Context-Mode -> Necessary for Cursor?

Hello, I have recently noticed a quick rising project that apparently saves around 90% of context window by using some technical mastery (I dont understand).

I heard some IDEs do not need this as they do similar optimizations by default, but on the project’s github page it says it is useful for Cursor.

Is this something Cursor could integrate internally?

By the way, I am not affiliated with this tool or project, just looks interesting?

Github page: GitHub - mksglu/context-mode: MCP is the protocol for tool access. We're the virtualization layer for context. · GitHub
Showcase video: https://www.youtube.com/watch?v=QUHrntlfPo4

Hi! This looks like a really interesting approach. Virtualizing tool outputs and only passing summaries or retrieved snippets to the model seems especially useful for large outputs like logs, API responses, or browser snapshots.
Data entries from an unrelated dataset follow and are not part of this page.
theorem State.copyOut_memoriesOk {s : State} {ret m : Nat} (hs : s.memoriesOk) (h : ret + m ≤ s.build.chCap) :
    (s.copyOut ret m).memoriesOk :=
  ⟨hs.1, Memory.fits_writeList hs.2.1 (.inr (by simpa [Build.size] using h)),
    Memory.fits_writeList hs.2.2.1 (.inr (by simpa [Build.size] using h)), hs.2.2.2⟩

/-- A refill under the reader's invariant: it never leaves `BUF`, it stops for want of an answer only, and it keeps the
invariant. -/
theorem State.refillIfExhausted_reader {s : State} (hr : s.readerOk) :
    match s.refillIfExhausted with
    | .data t => t.readerOk ∧ t.build = s.build
    | .empty t => t.readerOk ∧ t.build = s.build
    | .stuck f => f = .sourceNeverAnswers ∧ SourceAnswer.never ∈ s.src.answers := by
  unfold State.refillIfExhausted
  by_cases hp : s.regs.rdPos = s.regs.rdFilled
  · rw [if_pos hp]
    cases h : s.refill with
    | data t =>
      obtain ⟨bytes, src, h1, -, h3, rfl⟩ := State.refill_data h
      exact ⟨State.refilled_readerOk hr (Source.read_spec h1).1, rfl⟩
    | empty t =>
      obtain ⟨src, h1, rfl⟩ := State.refill_empty h
      exact ⟨hr, rfl⟩
    | stuck f =>
      cases hread : s.src.read (2 * s.regs.rdBlksz.toNat) with
      | none =>
        simp only [State.refill, hread, Refill.stuck.injEq] at h
        refine ⟨h.symm, by_contra fun hn => ?_⟩
        obtain ⟨p, hp⟩ := Source.read_isSome (src := s.src) (fun a ha hne => hn (hne ▸ ha)) (2 * s.regs.rdBlksz.toNat)
        simp [hp] at hread
      | some p =>
        obtain ⟨bytes, src⟩ := p
        have hle := (Source.read_spec hread).1
        by_cases hne : bytes = []
        · subst hne
          simp [State.refill_eq_empty hread] at h
        · have hfit : bytes.length ≤ s.build.size .buf := by
            have : s.build.size .buf = 2 * s.build.blkszMax := rfl
            have := hr.2.2
            omega
          simp [State.refill_eq_data hread hne hfit] at h
  · rw [if_neg hp]
    exact ⟨hr, rfl⟩

/-- A refill keeps the memories in order. -/
theorem State.refillIfExhausted_memories {s : State} (hm : s.memoriesOk) :
    match s.refillIfExhausted with
    | .data t => t.memoriesOk
    | .empty t => t.memoriesOk
    | .stuck _ => True := by
  unfold State.refillIfExhausted
  by_cases hp : s.regs.rdPos = s.regs.rdFilled
  · rw [if_pos hp]
    cases h : s.refill with
    | data t =>
      obtain ⟨bytes, src, -, -, h3, rfl⟩ := State.refill_data h
      exact State.refilled_memoriesOk hm h3
    | empty t =>
      obtain ⟨src, -, rfl⟩ := State.refill_empty h
      exact hm
    | stuck f => trivial
  · rw [if_neg hp]
    exact hm

/-- A refill never adds to what the source has laid down. -/
theorem Source.read_budget {src src' : Source} {k : Nat} {bytes : List Byte} (h : src.read k = some (bytes, src')) :
    src'.budget ≤ src.budget := by
  obtain ⟨-, -, h1, h2, h3⟩ := Source.read_spec h
  have : src'.remaining ≤ src.remaining := by simp only [Source.remaining, h1, h2.stream]; omega
  have : src'.answers.length ≤ src.answers.length := by
    rcases h3 with ⟨h3, -⟩ | h3
    · exact h3 ▸ Nat.le_refl _
    · omega
  unfold Source.budget
  omega

/-- A refill of one byte uses up a laid-down answer or byte, or comes from a useless source (R141). -/
theorem Source.read_progress {src src' : Source} {k : Nat} {bytes : List Byte} (h : src.read k = some (bytes, src'))
    (hk : 2 ≤ k) (hb : bytes.length = 1) :
    src'.budget < src.budget ∨ src.answers = [] ∧ src.useless := by
  obtain ⟨-, h0, h1, h2, h3⟩ := Source.read_spec h
  have hr : src'.remaining = src.remaining - 1 := by
    simp only [Source.remaining, h1, h2.stream, hb]
    omega
  rcases h3 with ⟨ha, h3⟩ | h3
  · obtain ⟨hn, h3⟩ := h3.resolve_left (by omega)
    cases hm : src.more with
    | none =>
      left
      have : 1 ≤ src.remaining := by
        have := congrArg List.length h0
        rw [hb, Source.bytesAt_of_ends hm] at this
        simp at this
        simp only [Source.remaining]
        omega
      simp only [Source.budget, ha]
      omega
    | some e =>
      right
      refine ⟨hn, by simp [hm], ?_⟩
      have hl := congrArg List.length h3
      rw [Source.bytesAt_length_of_more (by simp [hm]), hb] at hl
      unfold Source.willing at hl
      split at hl
      · omega
      · rename_i limit heq
        rw [heq, show limit = 1 by omega]
  · left
    unfold Source.budget
    omega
From what I understand, Cursor already applies context optimizations (file chunking, semantic retrieval, truncation of large outputs), but this seems different since tool outputs become a searchable external memory rather than being injected into the prompt.

Do you think something like this could eventually be integrated directly into IDE agents like Cursor? And are there cases where this approach significantly outperforms the current retrieval/context-management strategies?

It feels a bit like applying a RAG layer specifically to tool outputs instead of the codebase itself.